Kale, kale, kale, and more kale! It seems as if this superfood is everywhere nowadays; with good reason. Kale is not only versatile in that it can be eaten raw or cooked, but it is also a nutritional powerhouse! Filled with fiber and sulfur, these greens are major detoxifiers. Kale also works as an anti-inflammatory agent, helping to fight arthritis, joint pain, and other auto-immune disorders.
The dressing on this salad ups the anti-inflammatory ante given that the ginger contains compounds called gingerols that are believed to significantly reduce the presence of pain, when consumed regularly. With a hefty dose of fresh garlic too, this dressing has a serious kick. It has so many health benefits though that the only thing you can expect to flare-up when eating it, is your taste buds!
Ginger-Sesame Kale Salad with Toasted Coconut
INGREDIENTS (Serves 2)
For the dressing:
- 1-inch piece of ginger, grated
- 1 garlic clove, grated
- 1 tablespoon reduced-sodium soy sauce
- 2 teaspoons rice wine vinegar
- ¼ cup creamy peanut butter
- Pinch of cinnamon
- 1 teaspoon toasted sesame oil
- 1/4 cup olive oil
For the salad:
- 1 bunch kale, stemmed and chopped
- ¼ cup coconut flakes
- Whisk the ginger, garlic, soy sauce, vinegar, peanut butter, and cinnamon in a small bowl, until smooth. Add the sesame oil and olive oil to the bowl, and continue whisking until the dressing is thoroughly combined.

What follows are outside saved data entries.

/-- JTAG_DMI (R389): halt, resume and register access; BYPASS unless debug is enabled. A leaf that runs keeps its registers to itself. -/
def jtagDmiEff (op : DmiOp) (d : Dev) : Dev :=
  if !d.mgmt.debug then
    let (w, d) := d.freeNext
    d.bypassScan w
  else
    let d := { d with tap := { d.tap with drives := false } }
    match op with
    | .halt n =>
      let l := d.leaf n
      if !d.debugReaches n || l.halted then d
      else
        let dcsr := 4 * 2 ^ 28 + (if virtual l.mode then 2 ^ 5 else 0) + 3 * 2 ^ 6 + modeCode l.mode
        d.setLeaf n { (l.setCsr 0x7B0 (BitVec.ofNat 64 dcsr)).setCsr 0x7B1 l.pc with halted := true }
    | .resume n =>
      let l := d.leaf n
      if !l.halted then d
      else d.setLeaf n { l with halted := false, pc := l.csrRaw 0x7B1, mode := modeOf ((l.csrRaw 0x7B0).bits 1 0) ((l.csrRaw 0x7B0).getLsbD 5) }
    | .read n r =>
      if !(d.leaf n).halted then d
      else match d.debugRead n r with
        | some w => { d with tap := { d.tap with out := w } }
        | none => d
    | .write n r v => if (d.leaf n).halted then d.debugWrite n r v else d

/-! ### The region firewall -/

/-- FIREWALL_COMMIT (R396): the write of TRK_FWe_CTL. -/
def firewallCommitEff (e : Nat) (en : Bool) (d : Dev) : Dev := if e < 64 then d.commitFirewall e en else d

end Sys2Proof.Machine
end

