-- ==== Sys2Proof/Certificates/Slice0/Obligations.lean ====
section
/-!
DEFINITION. What is claimed of the package, for the provers: one definition for each statement of OBLIGATIONS.json.
-/

open Sys2Proof Sys2Proof.Machine

/-! ### The machine as a whole -/

/-- A step carries out the command at the front of the queue, on the state with the rest of the queue. (The model's choices in this: log entry 1.) -/
def Obligations.StepRunsTheFrontCommand : Prop :=
  ∀ (c : Instr) (rest : List Instr) (d : Dev),
    step { dev := d, pending := c :: rest } = exec c { dev := d, pending := rest }

/-- With no command waiting, the clocks tick and nothing else happens (model's choice, log entry 2): with the trunk's clock there and no slew under way,
the master ring count takes one step (R238), and no register changes but those that count clocks and the RTC; in SLEEP it stands still and only the
RTC may count (R243, R369). (The model's choices in this: log entries 2, 22, 29.) -/
def Obligations.EmptyQueueTicksTheClocks : Prop :=
  (∀ s : State, s.pending = [] → ∃ d : Dev, step s = .next { dev := d, pending := [] }) ∧
  (∀ s : State, s.pending = [] → s.dev.powered = true → s.dev.flag CLK_STAT.LOCK = true → s.dev.master.slew = 0 →
    ∃ d : Dev, step s = .next { dev := d, pending := [] } ∧ d.ring = s.dev.ring + 1 ∧ d.mem = s.dev.mem ∧ d.wire = s.dev.wire
      ∧ ∀ r : Reg, countsClocks r.name = false → d.reg r = s.dev.reg r) ∧
  (∀ s : State, s.pending = [] → s.dev.board.vstby = true → s.dev.power.unpowered = true → s.dev.lifeless →
    ∃ d : Dev, step s = .next { dev := d, pending := [] } ∧ d.ring = s.dev.ring ∧ d.mem = s.dev.mem
      ∧ d.get PWR_RTC.COUNT = (s.dev.get PWR_RTC.COUNT + 1) % 2 ^ 48)

/-- Nothing but the standby domain, the pins and the supplies acts on a package whose dies have no supply: every other command of the table leaves it as
it is. (The model's choices in this: log entry 3.) -/
def Obligations.UnsuppliedDiesIgnoreCommands : Prop :=
  ∀ (c : Instr) (s : State), s.dev.powered = false → standbyCommand c = false → exec c s = .next s

/-- Every step keeps this: a package whose dies have no supply holds nothing in them. (The model's choices in this: log entry 57.) -/
def Obligations.StepKeepsUnsuppliedDiesEmpty : Prop :=
  ∀ s t : State, s.darkWhenOff → step s = .next t → t.darkWhenOff

/-- The state after reset has it. -/
def Obligations.ResetHasNoLifeInUnsuppliedDies : Prop :=
  State.reset.darkWhenOff

/-- Every command of the table answers a next state, from every state: none faults and none is refused. (The model's choices in this: log entry 3.) -/
def Obligations.EveryCommandAnswersANextState : Prop :=
  ∀ (c : Instr) (s : State), ∃ d : Dev, exec c s = .next (s.withDev d)

/-- The state after reset: no command waits, memory lists nothing and is in its canonical form, the ring count is 0, and every register of a block reads
its Reset value but TRK_ID, which is fused. (The model's choices in this: log entries 8, 9, 10, 11.) -/
def Obligations.ResetLeavesResetValues : Prop :=
  State.reset.pending = [] ∧ State.reset.dev.mem = [] ∧ Memory.wf State.reset.dev.mem = true ∧ State.reset.dev.ring = 0
    ∧ State.reset.dev.powered = true
    ∧ ∀ r : Reg, r ≠ ⟨.TRK_ID, 0, 0⟩ → State.reset.dev.reg r = r.reset
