/-! ### setBough -/

@[simp] theorem Dev.setBough_regs (d : Dev) (n : Nat) (l : Bough) : (d.setBough n l).regs = d.regs := rfl
@[simp] theorem Dev.setBough_mem (d : Dev) (n : Nat) (l : Bough) : (d.setBough n l).mem = d.mem := rfl
@[simp] theorem Dev.setBough_poison (d : Dev) (n : Nat) (l : Bough) : (d.setBough n l).poison = d.poison := rfl
@[simp] theorem Dev.setBough_wire (d : Dev) (n : Nat) (l : Bough) : (d.setBough n l).wire = d.wire := rfl
@[simp] theorem Dev.setBough_resp (d : Dev) (n : Nat) (l : Bough) : (d.setBough n l).resp = d.resp := rfl
@[simp] theorem Dev.setBough_free (d : Dev) (n : Nat) (l : Bough) : (d.setBough n l).free = d.free := rfl
@[simp] theorem Dev.setBough_ring (d : Dev) (n : Nat) (l : Bough) : (d.setBough n l).ring = d.ring := rfl
@[simp] theorem Dev.setBough_copies (d : Dev) (n : Nat) (l : Bough) : (d.setBough n l).copies = d.copies := rfl
@[simp] theorem Dev.setBough_leaves (d : Dev) (n : Nat) (l : Bough) : (d.setBough n l).leaves = d.leaves := rfl
@[simp] theorem Dev.setBough_lees (d : Dev) (n : Nat) (l : Bough) : (d.setBough n l).lees = d.lees := rfl
@[simp] theorem Dev.setBough_groups (d : Dev) (n : Nat) (l : Bough) : (d.setBough n l).groups = d.groups := rfl
@[simp] theorem Dev.setBough_homes (d : Dev) (n : Nat) (l : Bough) : (d.setBough n l).homes = d.homes := rfl
@[simp] theorem Dev.setBough_fabric (d : Dev) (n : Nat) (l : Bough) : (d.setBough n l).fabric = d.fabric := rfl
@[simp] theorem Dev.setBough_evc (d : Dev) (n : Nat) (l : Bough) : (d.setBough n l).evc = d.evc := rfl
@[simp] theorem Dev.setBough_evcBusy (d : Dev) (n : Nat) (l : Bough) : (d.setBough n l).evcBusy = d.evcBusy := rfl
@[simp] theorem Dev.setBough_evAcc (d : Dev) (n : Nat) (l : Bough) : (d.setBough n l).evAcc = d.evAcc := rfl
@[simp] theorem Dev.setBough_pulse (d : Dev) (n : Nat) (l : Bough) : (d.setBough n l).pulse = d.pulse := rfl
@[simp] theorem Dev.setBough_firewall (d : Dev) (n : Nat) (l : Bough) : (d.setBough n l).firewall = d.firewall := rfl
@[simp] theorem Dev.setBough_remoteSends (d : Dev) (n : Nat) (l : Bough) : (d.setBough n l).remoteSends = d.remoteSends := rfl
@[simp] theorem Dev.setBough_lateTags (d : Dev) (n : Nat) (l : Bough) : (d.setBough n l).lateTags = d.lateTags := rfl
@[simp] theorem Dev.setBough_channels (d : Dev) (n : Nat) (l : Bough) : (d.setBough n l).channels = d.channels := rfl
@[simp] theorem Dev.setBough_cxl (d : Dev) (n : Nat) (l : Bough) : (d.setBough n l).cxl = d.cxl := rfl
@[simp] theorem Dev.setBough_grafts (d : Dev) (n : Nat) (l : Bough) : (d.setBough n l).grafts = d.grafts := rfl
@[simp] theorem Dev.setBough_spans (d : Dev) (n : Nat) (l : Bough) : (d.setBough n l).spans = d.spans := rfl
@[simp] theorem Dev.setBough_copyState (d : Dev) (n : Nat) (l : Bough) : (d.setBough n l).copyState = d.copyState := rfl
@[simp] theorem Dev.setBough_master (d : Dev) (n : Nat) (l : Bough) : (d.setBough n l).master = d.master := rfl
@[simp] theorem Dev.setBough_packers (d : Dev) (n : Nat) (l : Bough) : (d.setBough n l).packers = d.packers := rfl
@[simp] theorem Dev.setBough_trace (d : Dev) (n : Nat) (l : Bough) : (d.setBough n l).trace = d.trace := rfl
@[simp] theorem Dev.setBough_power (d : Dev) (n : Nat) (l : Bough) : (d.setBough n l).power = d.power := rfl
@[simp] theorem Dev.setBough_ttu (d : Dev) (n : Nat) (l : Bough) : (d.setBough n l).ttu = d.ttu := rfl
@[simp] theorem Dev.setBough_hio (d : Dev) (n : Nat) (l : Bough) : (d.setBough n l).hio = d.hio := rfl
@[simp] theorem Dev.setBough_flash (d : Dev) (n : Nat) (l : Bough) : (d.setBough n l).flash = d.flash := rfl
@[simp] theorem Dev.setBough_bulk (d : Dev) (n : Nat) (l : Bough) : (d.setBough n l).bulk = d.bulk := rfl
@[simp] theorem Dev.setBough_fuse (d : Dev) (n : Nat) (l : Bough) : (d.setBough n l).fuse = d.fuse := rfl
@[simp] theorem Dev.setBough_nvm (d : Dev) (n : Nat) (l : Bough) : (d.setBough n l).nvm = d.nvm := rfl
@[simp] theorem Dev.setBough_mgmt (d : Dev) (n : Nat) (l : Bough) : (d.setBough n l).mgmt = d.mgmt := rfl
@[simp] theorem Dev.setBough_board (d : Dev) (n : Nat) (l : Bough) : (d.setBough n l).board = d.board := rfl
@[simp] theorem Dev.setBough_tap (d : Dev) (n : Nat) (l : Bough) : (d.setBough n l).tap = d.tap := rfl
@[simp] theorem Dev.setBough_answer (d : Dev) (n : Nat) (l : Bough) : (d.setBough n l).answer = d.answer := rfl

- Toss the kale with the dressing in a large bowl, and allow it to set while you toast the coconut.
- Lay the coconut flat on a small pan or piece of tinfoil. Place under a broiler set on high. Toast for approximately 1-2 minutes (watch it, as it will burn quickly!).
- Top the salad with the toasted coconut.
What’s your favorite way to eat kale?